Gregory P. Smith wrote:
> On Tue, Nov 26, 2019 at 12:00 PM Brett Cannon brett@python.org wrote:
> > Python 3.9 is going to be the first release which
> > will exist without any
> > Python 2.7 overlap. Does this mean we are ready to start removing things
> > that have been deprecated since at least Python 3.7? PEP 4 says we
> > are in
> > the clear for modules,
> > but I figured I would double-check as questions of cleaning up individual
> > functions that have been deprecated for a very long time are now starting
> > to come up (e.g. https://bugs.python.org/issue38916).
> > If it has been through a usual deprecation cycle (in the past that was two
> releases... with 3.9's now accelerated schedule does it count as a full
> release for that purpose? if not, three releases is always good) it seems
> fair to consider removal.
> The only thing that would make me say "hold off" on a specific removal is
> if removing it will cause pain for people still dealing with a mixed 2.7
> and 3.x codebase. ie: If it is an old API from the 2.x era and there is no
> easy way to accomplish the equivalent of that deprecation in 2.7 and 3.9+
> without contortions I'd hold it just a little longer, until 3.10 or 3.11,
But what's an acceptable contortion?
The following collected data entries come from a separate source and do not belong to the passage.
-- ==== Sys2Proof/Word.lean ====
section
/-! DEFINITION. The three widths the engine moves (20_memory R58): 8, 16 and 32 bits, all unsigned
(00_scope section 6: "There are no signed values anywhere in this hardware"). -/

namespace Sys2Proof

/-- An 8-bit value: a byte of BUF, a command, MTYPE, MCODE, STATUS. -/
abbrev Byte := BitVec 8

/-- A 16-bit value: LEN, RESULT, MCSUM, MIDENT, MSEQ, a word of the checksum. -/
abbrev Half := BitVec 16

/-- A 32-bit value: MPAYLOAD. -/
abbrev Quad := BitVec 32

end Sys2Proof
end

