/-- Without the unit a transaction treats every value of the message registers alike. -/
theorem perform_setMessage {s : State} (hs : s.config.hasSerdes = false) (m : Message) (t : Transaction) :
    perform t (s.setMessage m) = mapNext (fun u => u.setMessage m) (perform t s) := by
  cases t with
  | regRead r =>
    have hread := State.readReg?_setMessage hs m r
    cases hv : s.readReg? r with
    | some v =>
      rw [perform_regRead_of_some hv, perform_regRead_of_some (hread.trans hv)]
      rfl
    | none =>
      rw [perform_regRead_of_none hv, perform_regRead_of_none (hread.trans hv), State.raise_setMessage,
        State.respondIllegalRead_setMessage]
      rfl
  | bufRead a =>
    obtain ha | ha := lt_or_ge a s.config.bufBytes
    · have ha' : a < (s.setMessage m).config.bufBytes := ha
      rw [perform_bufRead_inside ha, perform_bufRead_inside ha']
      rfl
    · have ha' : (s.setMessage m).config.bufBytes ≤ a := ha
      rw [perform_bufRead_outside ha, perform_bufRead_outside ha']
      rfl
  | regWrite r v =>
    cases he : s.err with
    | some f =>
      have he' : (s.setMessage m).err = some f := he
      rw [perform_write_of_faulted rfl he, perform_write_of_faulted rfl he']
      rfl
    | none =>
      have he' : (s.setMessage m).err = none := he
      by_cases hr : r = .cmd
      · subst hr
        exact perform_command_setMessage hs he m v
      · have hwrite := State.writeReg?_setMessage hs m r v
        cases hv : s.writeReg? r v with
        | some u =>
          rw [hv] at hwrite
          rw [perform_regWrite_of_some hr he v hv, perform_regWrite_of_some hr he' v hwrite]
          rfl
        | none =>
          rw [hv] at hwrite
          rw [perform_regWrite_of_none he hr hv, perform_regWrite_of_none he' hr hwrite]
          rfl
  | bufWrite a b =>
    cases he : s.err with
    | some f =>
      have he' : (s.setMessage m).err = some f := he
      rw [perform_write_of_faulted rfl he, perform_write_of_faulted rfl he']
      rfl
    | none =>
      have he' : (s.setMessage m).err = none := he
      obtain ha | ha := lt_or_ge a s.config.bufBytes
      · have ha' : a < (s.setMessage m).config.bufBytes := ha
        rw [perform_bufWrite_inside he ha, perform_bufWrite_inside he' ha']
        rfl
      · have ha' : (s.setMessage m).config.bufBytes ≤ a := ha
        rw [perform_bufWrite_outside he ha, perform_bufWrite_outside he' ha']
        rfl

end Sys2Proof.Machine
end

section
/-! PROOFS. The statement about the absent optional unit (00_scope section 4). -/

namespace Sys2Proof.Machine
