-- ==== Sys2Proof/Machine/Step.lean ====
section
/-! DEFINITION. The step: one act of the host, and with the last byte of a frame the whole command. -/

namespace Sys2Proof.Machine

/-- One step: the host's next act; a completed frame runs by `exec`. -/
def step (s : State) : Host.Outcome State Fault Refusal := hostAct exec s

/-- `s` with the frame of a table word as what the host sends next, to a block that waits for a frame. The very next
step receives and runs exactly that frame wherever the block accepts frames at all, that is outside FAULT, in which the
spec has no command step (60_exceptions.md R205; log entry 10). -/
def State.withFetchWord (s : State) (nbits w : Nat) : State := offerFrame (tableFrame nbits w) s

end Sys2Proof.Machine
end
Some might say something that can't be done with a search-and-replace is too much while others wouldn't.
Anything a lib2to3 fixer could be written for. it probably isn't worth trying to define this without a list of practical examples. has anyone collected a list of things we deprecated but have yet to remove? I anticipate we may wind up in "oh yeah, just remove it all already" territory and this discussion will be moot. :)
> unless the existence of the deprecated thing is a large maintenance burden
> rather than just an annoyance.
Unfortunately that's hard to measure. For instance, the array.fromstring() deprecation that triggered this is probably fine to just leave, but if someone submits a PR to tweak the docs, the burden of that code suddenly went up. There's also the cost to users who import array, do a `dir(array)`, see fromstring(), and then start coding with it to find out later it's deprecated when they run their code (we all know people _should_ read docs first, but I'm sure we are all guilty of having not done it as well 😄). Once again, potentially small, but it also adds up across all Python developers (which is probably is past 10,000,000 people).
The fact that all code is a shared resource/burden and everything has a cognitive cost to it even if it's just to choose to ignore a PR that touches deprecated code is why I'm asking about this. I think I will start a separate thread on this that's not tied to Python 2.7.
By "large maintenance burden" I was specifically thinking of "the code existing in the CPython codebase is preventing other nice refactorings and redesigns from being done". Anytime a long deprecated thing gets in the way of such work, we should feel free to go ahead and remove it.
I guess I'm advocating for not going on a deprecation rampage and removing all things we said would be gone by date $X unless there is a need. Changing our policy to always do them by date $X would also be reasonable.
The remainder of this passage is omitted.